Respect that everyone seeks connection differently.

Just because you’re a textrovert doesn’t mean that your friends and family are, too. Because of different communication preferences, your personal etiquette standards may not match your friend’s or family member’s — and Jeffrey Hall, Ph.D., an assistant professor of communication studies at the University of Kansas, says you should be flexible about what you consider to be impolite. Many people, he explains, see texting as a tool to get things done, rather than as a tool to foster community. So if you haven’t already, figure out what kind of texter your friend is: the kind who texts for purpose, or for fun.

If the problem — and your insecurity — persists, be direct about what you’re noticing.

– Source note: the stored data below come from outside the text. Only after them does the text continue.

-- ==== Sys2Proof/Machine/Operands.lean ====
section
/-! DEFINITION. Operand forms and results of the integer, logical and tag instructions, long and short: the operands checked, the value computed, the tag and flags written (Tables 04-4, 04-10 and 05-2, R127 to R131, R156 to R159). -/
namespace Sys2Proof.Machine

/-- What an instruction will write once nothing can stop it any more. -/
abbrev Effect := M (State → State)

/-- An effect on the task's registers. -/
def Env.onRegs (e : Env) (f : Regs → Regs) : State → State := fun s => s.onCtx e.core e.set (fun c => { c with regs := f c.regs })

/-- Perform an instruction's effect and retire at the next address (R161, R176). -/
def Env.commit (e : Env) (x : Effect) (keepMprog : Bool := false) (ends : Bool := false) : M PUnit := do
  let f ← x
  let n ← e.next
  modify (fun s => (f s).retire e.core e.set n keepMprog ends)

/-- The word of a second source. -/
def Regs.src (r : Regs) : Src → TWord
  | .reg n => r.gpr n
  | .imm v => ⟨word v, Tag.int⟩

/-! ### Arithmetic -/

/-- Operands of ADD, SUB and the other arithmetic (Table 04-4); `na` and `nb` are their codes. -/
def arithOpds (op : AOp) (na nb : Nat) (a b : TWord) : List Opd :=
  match op with
  | .add => [⟨a, na, tyIntPtr, false⟩, ⟨b, nb, tyInt, false⟩]
  | .sub => [⟨a, na, tyIntPtr, false⟩, ⟨b, nb, if a.type = 2 then tyIntPtr else tyInt, false⟩]
  | .neg => [⟨a, na, tyInt, false⟩]
  | _ => [⟨a, na, tyInt, false⟩, ⟨b, nb, tyInt, false⟩]

/-- The 64-bit result (Table 05-2, R156). -/
def arithVal (op : AOp) (a b : Nat) : Nat :=
  match op with
  | .add => u64 (a + b)
  | .sub => sub64 a b 0
  | .neg => sub64 0 a 0
  | .min => if sext 64 a ≤ sext 64 b then a else b
  | .max => if sext 64 b ≤ sext 64 a then a else b
  | .minu => if a ≤ b then a else b
  | .maxu => if b ≤ a then a else b
  | .mul => u64 (a * b)

/-- N, Z, C and V after the operation, where Table 05-2 marks it (R154). -/
def arithFlags (op : AOp) (old a b : Nat) : Nat :=
  match op with
  | .add => flagsAdd a b 0
  | .sub => flagsSub a b 0
  | .neg => flagsSub 0 a 0
  | _ => old

/-- The result tag: PTR for address arithmetic, else INT; RAW in Heritage state. -/
def arithTag (op : AOp) (her : Bool) (a b : TWord) : Tag :=
  resTag her (match op with
    | .add => if a.type = 2 then Tag.ptr else Tag.int
    | .sub => if a.type = 2 ∧ b.type ≠ 2 then Tag.ptr else Tag.int
    | _ => Tag.int)

/-- The result word. -/
def arithRes (op : AOp) (her : Bool) (a b : TWord) : TWord := ⟨word (arithVal op a.datum.toNat b.datum.toNat), arithTag op her a b⟩

/-- Long arithmetic; the immediate form writes no flags (R154). -/
def Env.arith (e : Env) (op : AOp) (d a : Nat) (b : Src) : Effect := do
  let r ← e.regs
  let x := r.gpr a
  let y := r.src b
  e.check (arithOpds op 1 2 x y)
  let fl := match b with | .reg _ => arithFlags op r.nzcv x.datum.toNat y.datum.toNat | .imm _ => r.nzcv
  return e.onRegs (fun r => (r.setG d (arithRes op r.her x y)).setNzcv fl)

/-- ADDC and SUBB (R157). -/
def Env.carry (e : Env) (sub : Bool) (d a b : Nat) : Effect := do
  let r ← e.regs
  let x := r.gpr a
  let y := r.gpr b
  e.check [⟨x, 1, tyInt, false⟩, ⟨y, 2, tyInt, false⟩]
  let c := b2n (bit r.nzcv 1)
  let xv := x.datum.toNat
  let yv := y.datum.toNat
  let v := if sub then sub64 xv yv (1 - c) else u64 (xv + yv + c)
  let fl := if sub then flagsSub xv yv (1 - c) else flagsAdd xv yv c
  return e.onRegs (fun r => (r.setG d ⟨word v, resTag r.her Tag.int⟩).setNzcv fl)

/-- MULW and MULWU: the high half to D, the low half to D + 1 (R158). -/
def Env.mulw (e : Env) (signed : Bool) (d a b : Nat) : Effect := do
  let r ← e.regs
  let x := r.gpr a
  let y := r.gpr b
  e.check [⟨x, 1, tyInt, false⟩, ⟨y, 2, tyInt, false⟩]
  let p : Nat := if signed then (sext 64 x.datum.toNat * sext 64 y.datum.toNat % (2 ^ 128 : Nat)).toNat else x.datum.toNat * y.datum.toNat
  return e.onRegs (fun r => (r.setG d ⟨word (p / 2 ^ 64), resTag r.her Tag.int⟩).setG (d + 1) ⟨word p, resTag r.her Tag.int⟩)

/-- The XINFO of Divide Check, if the division raises it (R159). -/
def divCheck (signed : Bool) (a b : Nat) : Option Nat :=
  if b = 0 then some 0 else if signed ∧ a = 2 ^ 63 ∧ b = 2 ^ 64 - 1 then some 1 else none

/-- Quotient or remainder, truncated toward zero (R159). -/
def divVal (signed rem : Bool) (a b : Nat) : Nat :=
  if signed then i64 (if rem then Int.tmod (sext 64 a) (sext 64 b) else Int.tdiv (sext 64 a) (sext 64 b))
  else if rem then a % b else a / b

/-- DIV, DIVU, REM and REMU (R159). -/
def Env.div (e : Env) (signed rem : Bool) (d a b : Nat) : Effect := do
  let r ← e.regs
  let x := r.gpr a
  let y := r.gpr b
  e.check [⟨x, 1, tyInt, false⟩, ⟨y, 2, tyInt, false⟩]
  match divCheck signed x.datum.toNat y.datum.toNat with
  | some i => e.fail ⟨8, 0, i⟩
  | none => return e.onRegs (fun r => r.setG d ⟨word (divVal signed rem x.datum.toNat y.datum.toNat), resTag r.her Tag.int⟩)

/-! ### Logic -/

/-- Leading zero bits of a 64-bit pattern. -/
def clz64 (a : Nat) : Nat := if a = 0 then 64 else 63 - Nat.log2 a

/-- One bits of a 64-bit pattern. -/
def popc64 (a : Nat) : Nat := (maskBits a 64).length

/-- Rotate left. -/
def rol64 (a n : Nat) : Nat := u64 (a * 2 ^ n) + a / 2 ^ (64 - n)

/-- Logical, shift, rotate and bit-count results (Table 05-2). -/
def logicVal (op : LOp) (a b : Nat) : Nat :=
  let n := b % 64
  match op with
  | .and => Nat.land a b
  | .or => Nat.lor a b
  | .xor => Nat.xor a b
  | .andn => Nat.land a (2 ^ 64 - 1 - b)
  | .nor => 2 ^ 64 - 1 - Nat.lor a b
  | .shl => u64 (a * 2 ^ n)
  | .shr => a / 2 ^ n
  | .sar => i64 (sext 64 a / (2 ^ n : Nat))
  | .rol => if n = 0 then a else rol64 a n
  | .ror => if n = 0 then a else rol64 a (64 - n)
  | .clz => clz64 a
  | .popc => popc64 a
  | .bswap => beNat (beBytes 8 a).reverse

/-- INT if every source is INT, else RAW (Table 04-4); RAW in Heritage state. -/
def logicTag (her : Bool) (a b : TWord) : Tag := resTag her (if a.type = 1 ∧ b.type = 1 then Tag.int else Tag.raw)

/-- The result word of a logical operation. -/
def logicRes (op : LOp) (her : Bool) (a b : TWord) : TWord := ⟨word (logicVal op a.datum.toNat b.datum.toNat), logicTag her a b⟩

/-- Long logical operations. -/
def Env.logic (e : Env) (op : LOp) (d a : Nat) (b : Src) : Effect := do
  let r ← e.regs
  let x := r.gpr a
  let y := r.src b
  e.check [⟨x, 1, tyIntRaw, false⟩, ⟨y, 2, tyIntRaw, false⟩]
  return e.onRegs (fun r => r.setG d (logicRes op r.her x y))

/-! ### Compare and constants -/

/-- Operands of a compare: INT, INT or PTR, PTR (Table 04-4). -/
def cmpOpds (na nb : Nat) (a b : TWord) : List Opd := [⟨a, na, tyIntPtr, false⟩, ⟨b, nb, if a.type = 2 then tyPtr else tyInt, false⟩]

/-- CMP and CMPI (R156). CMPI accepts INT alone: its immediate is an INT source. -/
def Env.cmp (e : Env) (a : Nat) (b : Src) : Effect := do
  let r ← e.regs
  let x := r.gpr a
  let y := r.src b
  e.check (match b with | .reg _ => cmpOpds 1 2 x y | .imm _ => [⟨x, 1, tyInt, false⟩])
  return e.onRegs (fun r => r.setNzcv (flagsSub x.datum.toNat y.datum.toNat 0))

/-- LUI (R156). -/
def Env.lui (e : Env) (d imm : Nat) : Effect := do
  return e.onRegs (fun r => r.setG d ⟨word imm, resTag r.her Tag.int⟩)

/-! ### Tags -/

/-- GTAG: the tag of any register, without a check (R129). -/
def Env.gtag (e : Env) (d a : Nat) : Effect := do
  let r ← e.regs
  return e.onRegs (fun s => s.setG d ⟨word (r.gpr a).tag.toNat, resTag s.her Tag.int⟩)

/-- STAG: the tag named in B [7:0], under the authority checks (R126, R129, R130). A fault on the tag named reports it as the tag found of operand 2: DESIGN CHOICE, log entry 175. -/
def Env.stag (e : Env) (d a b : Nat) : Effect := do
  let r ← e.regs
  let x := r.gpr a
  let y := r.gpr b
  let t : Tag := BitVec.ofNat 8 y.datum.toNat
  if (x.type < 10 ∧ y.type < 10) ∧ 10 ≤ t.type then e.fail ⟨4, 0, tagInfo t 2⟩
  e.check [⟨x, 1, anyType, true⟩, ⟨y, 2, tyInt, true⟩]
  if (t.type = 8 ∨ t.type = 9) && !authority e.set r then e.fail ⟨3, 0, tagInfo t 2⟩
  return e.onRegs (fun s => s.setG d ⟨x.datum, t⟩)

end Sys2Proof.Machine
end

If a friend consistently ignores your texts, and it continues to bother you, be compassionately direct with them about how you’re feeling. Julie Albright, Ph.D., a digital sociologist at the University of Southern California and author of forthcoming book Left to Their Own Devices: How Digital Natives are Reshaping the American, advises us to try to have the conversation in person. You’ll be able to better read a person’s body language and discern what’s going on. She suggests asking a straightforward question, like, “I noticed that you haven’t been replying to my texts anymore like you used to. Has something changed between us?” If you’re unable to talk in person, then sending them this note via text, ironically, works too.